Direct Financial Support, Access to Male-Dominated Jobs, and Investing in Child Care Can Increase Women's Participation in Post-COVID Workforce, Says New Expert Consultation - National Academies of Sciences, Engineering, and Medicine
Over the course of the pandemic, 2.5 million women left the job market, compared with 1.8 million men. Mothers, Black and Hispanic women, low-income workers, workers without college-level education, and those in service occupations were highly affected by closures and economic shifts. Among mothers and fathers who kept their jobs, mothers bore a larger share of child care responsibilities — with 36 percent saying they had a lot of child care responsibilities on top of their paid employment while working from home, compared with only 16 percent of fathers. Added responsibilities and roles have led to increased burnout and stress and may have long-term effects on women’s career trajectories and mental health. In April 2020, close to half of all mothers of school-age children reported at least some symptoms of psychological distress.
Short-term Strategies to Address the Impact of the COVID-19 Pandemic on Women’s Workforce Participation outlines key actions for decision-makers to consider including in short-term recovery efforts to mitigate harm to women and increase women’s employment:
- Provide direct financial support for women and their families. Targeted and direct financial support to women who have lost their jobs or decreased their work hours can help address the economic costs of the pandemic, by helping families meet basic needs such as food and housing. Targeting cash incentives for women who wish to return to work could spur recovery.
- Promote women’s access to traditionally male-dominated jobs. State and local decision-makers can start investing in education, apprenticeships, and recruitment for women in jobs and sectors dominated by men — such as trades or construction. Women are underrepresented in these jobs, which are often well-paid.
- Introduce policies that support families. Policies such as paid family leave, flexible schedules, and remote work options can enable women with caregiving demands to continue or return to work in the short term. Research shows policies that reduce the unpredictability of work — such as requiring advance notice of shift scheduling or working late — can support women. Increased flexibility is also important for reducing the gender gap.
- Invest in the child care system. The pandemic forced many child care providers to temporarily or permanently close. Because the majority of the child care workforce are women, increasing child care spending subsidies to boost compensation for child care workers can boost women’s employment and remove barriers for mothers reentering the workforce.

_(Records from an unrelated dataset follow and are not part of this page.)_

-- ==== Sys2Proof/Machine/Residency.lean ====
section
/-! DEFINITION. Flue records written to their rings (R266, R269), invalidations of map words (R262), and snapshots (R55 to
R57). -/

namespace Sys2Proof.Machine

/-! Flue records. -/

/-- A record's 32 bytes (R266). -/
def flueBytes (die : Nat) (r : FlueRec) : List Byte :=
  Maps.natLe (r.rid % 2 ^ 20 + r.wanted % 16 * 2 ^ 20 + r.got % 16 * 2 ^ 24 + (if r.nest then 2 ^ 28 else 0)) 4 ++ Maps.natLe r.px 2 ++
    Maps.natLe r.py 2 ++ Maps.natLe r.region 2 ++ Maps.natLe die 1 ++ Maps.natLe (r.core % 24) 1 ++ Maps.natLe r.seq 4 ++
    Maps.natLe r.ctx 2 ++ List.replicate 14 0

/-- A record written to its ring, or dropped (R268, R269). -/
def writeFlue (die : Nat) (r : FlueRec) (s : State) : State :=
  if !ringUsable s r.ring r.ctx then dropFlue die r.ring r.ctx s
  else
    let e := ringEntry s r.ring
    let base := bitsN e 45 12 * 2 ^ 12
    let n := 2 ^ (bitsN e 115 112 + 6)
    let w := natAt s.mem base 4
    let rd := natAt s.mem (base + 4) 4
    if (w + 2 ^ 32 - rd) % 2 ^ 32 = n then dropFlue die r.ring r.ctx s
    else
      let s := onMem (fun m => putNat (storeRange m (base + 64 + 32 * (w % n)) (flueBytes die r)) base 4 ((w + 1) % 2 ^ 32)) s
      if w = rd then raiseMsi (bitsN e 99 96) (bitsN e 111 100) s else s

/-- R269. A flue record is written to its ring, or dropped and counted. -/
def execFlueRecordWrite (die : BitVec 3) (s : State) : Out :=
  match (dieAt s die.toNat).flues with
  | r :: rest => .next (writeFlue die.toNat r (onDie die.toNat (fun d => { d with flues := rest }) s))
  | [] => .refused .notDue

/-! Residency caches. -/

/-- A word invalidated in a core's residency cache: the group that changed it waits, at its next `resfence`, for the core's loads that
judged by the word before. -/
def invalidate (core word i k : Nat) (s : State) : State :=
  let ids := Maps.keys s.mem.net fun _ r => r.core == core && r.words.contains word
  onGroup k (fun g => { g with resWait := g.resWait ++ ids })
    (onCore core (fun c => { c with resInval := c.resInval.eraseIdx i, resCache := Maps.del c.resCache word }) s)

/-- R262. A residency map word is invalidated in a core's residency cache. -/
def execResidencyInvalidation (core : Nat) (word : Nat) (s : State) : Out :=
  let k := coreAt s core
  match k.resInval.findIdx? fun e => e.1 == word with
  | some i => .next (invalidate core word i ((k.resInval[i]?).getD (0, 0)).2 s)
  | none => .refused .notDue

/-- The invalidations on their way: core and word. -/
def invalsDue (s : State) : List (Nat × Nat) := s.cores.flatMap fun c => (c.2.resInval.map fun e => (c.1, e.1)).eraseDups

/-! Snapshots (R55 to R57). -/

/-- The root's next sequence number given to the triggers that have arrived together, and broadcast (R55). The first trigger takes 1:
the counter's start is a DESIGN CHOICE (log entry 17). -/
def broadcast (s : State) : State :=
  let q := s.io.trigSeq + 1
  { s with io := { s.io with
    trigSeq := q, trigAt := s.clock + 1
    snaps := (List.range 10).foldl (fun m d => let x := Maps.get {} m d; Maps.set m d { x with due := x.due ++ [(q, s.clock)] }) s.io.snaps } }

/-- Triggers at the root: those that arrived in one clock are one, which is free (R55). -/
def rootTrigger (s : State) : State :=
  let n := s.io.triggers
  if n = 1 then broadcast { s with io := { s.io with triggers := 0 } }
  else
    let (k, s) := draw s
    broadcast { s with io := { s.io with triggers := n - 1 - k % n } }

/-- Can triggers reach the root in this clock? Those of one clock are one trigger (R55). -/
def rootDue (s : State) : Bool := s.io.triggers != 0 && s.io.trigAt != s.clock + 1

/-- R55. A trigger reaches the root, takes the next sequence number and is broadcast. -/
def execSnapTriggerRoot (s : State) : Out := if rootDue s then .next (rootTrigger s) else .refused .notDue

/-- Requests in a slice's conflict queues (R56, R203). -/
def conflicts (s : State) (slice : Nat) : Nat :=
  (s.mem.net.filter fun e => e.2.space == .llc && e.2.st == .conflict && sliceOf s.mem e.2.pa == some slice).length

/-- The snapshot registers of a link's compressor and its retrains (R25, R56). -/
def linkSnap (s : State) (l : LinkId) : List (Nat × Nat) :=
  let k := ((s.io.links.find? fun e => e.1 == l).map (·.2)).getD {}
  [(k.flits.toNat, 8), (k.zr.toNat, 8), (k.bd.toNat, 8), (k.bm.toNat, 8), (k.beat.toNat, 8), (k.retrains, 4)]

/-- The latched values of a die pair or an I/O die: value and bytes, in the order of R56 (log entry 17). -/
def snapValues (s : State) (d : Nat) : List (Nat × Nat) :=
  let x := dieAt s d
  if d < 8 then
    let cores := (List.range 24).flatMap fun i =>
      let n := 24 * d + i
      let k := coreAt s n
      [(s.clock - x.cycleBase, 8)] ++ ((List.range 4).map fun j => (Maps.get 0 k.issued j, 8)) ++
        [(k.embstall.toNat, 4), ((s.teams.filter fun e => e.2.core == n).length, 4)]
    let slices := (List.range 32).flatMap fun i =>
      let n := 32 * d + i
      [(Maps.get 0 s.mem.hits n, 8), (Maps.get 0 s.mem.misses n, 8), (conflicts s n, 4), (Maps.get 0 s.mem.nacks n, 8)]
    let mcs := (List.range 3).flatMap fun i =>
      let n := 3 * d + i
      [(Maps.get 0 s.mem.mcReads n, 8), (Maps.get 0 s.mem.mcWrites n, 8), (Maps.get 0 s.mem.mcDecodes n, 8)]
    let links := (List.range 8).flatMap fun m => linkSnap s (.ucie (BitVec.ofNat 4 d) (BitVec.ofNat 3 m))
    cores ++ slices ++ mcs ++ links ++
      [(x.events.length, 4), (x.released, 8), (x.discarded, 8), (x.notifyLost, 8), (x.flueLost, 8)]
  else
    ((List.range 64).flatMap fun j => linkSnap s (.port (BitVec.ofNat 7 (64 * (d - 8) + j)))) ++
      (List.range 8).flatMap fun m => linkSnap s (.ucie (BitVec.ofNat 4 d) (BitVec.ofNat 3 m))

/-- The next trigger of a die's SNAPCTL latched, or missed (R57). -/
def latchSnap (d : Nat) (s : State) : State :=
  let x := Maps.get {} s.io.snaps d
  match x.due with
  | [] => s
  | (q, _) :: rest =>
    let x' := if x.hold && x.full then { x with due := rest, missed := BitVec.ofNat 8 (min 255 (x.missed.toNat + 1)) }
      else { x with due := rest, seq := q, full := x.full || x.hold, values := snapValues s d }
    { s with io := { s.io with snaps := Maps.set s.io.snaps d x' } }

/-- R56. A block latches its snapshot registers, or counts a miss. -/
def execSnapshotLatch (die : BitVec 4) (s : State) : Out :=
  if (Maps.get {} s.io.snaps die.toNat).due.isEmpty then .refused .notDue else .next (latchSnap die.toNat s)

def latchesDue (s : State) : List Nat := Maps.keys s.io.snaps fun _ x => !x.due.isEmpty

/-- Has a trigger's latch had all the 40 clocks that it may take (R55)? -/
def latchLate (s : State) : Bool := s.io.snaps.any fun e => e.2.due.any fun t => decide (t.2 + 40 ≤ s.clock)

/-- A write of SNAPCTL (R57): CLR clears FULL and MISSED, HOLD is written. -/
def writeSnapctl (d : Nat) (w : Word) (s : State) : State :=
  let x := Maps.get {} s.io.snaps d
  let x := if w.getLsbD 2 then { x with full := false, missed := 0 } else x
  { s with io := { s.io with snaps := Maps.set s.io.snaps d { x with hold := w.getLsbD 0 } } }

/-- R57. Writing 1 to SNAPCTL.CLR clears FULL and MISSED. -/
def execSnapctlClr (die : BitVec 4) (w : BitVec 32) (s : State) : Out :=
  if w.getLsbD 2 then .next (writeSnapctl die.toNat w s) else .refused .notDue

end Sys2Proof.Machine
end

- Provide access to mental health services. Mental health support can help employees who have suffered significant stress and disruption caused by the pandemic, and may assist in the retention of women workers considering dropping out of the labor market due to COVID-19-related impacts.
- Invest in workforce development and education. Workforce development programs can boost remote or telework skills, give women the opportunity to change professions, or enable women to gain new skills while they work, bolstering short-term economic recovery efforts.
Undertaken by the Societal Experts Action Network, Short-term Strategies to Address the Impact of the COVID-19 Pandemic on Women’s Workforce Participation was sponsored by the National Science Foundation and the Alfred P. Sloan Foundation.
The National Academies are a private, nonprofit institutions that provide independent, objective analysis and advice to the nation to solve complex problems and inform public policy decisions related to science, technology, and medicine. They operate under an 1863 congressional charter to the National Academy of Sciences, signed by President Lincoln.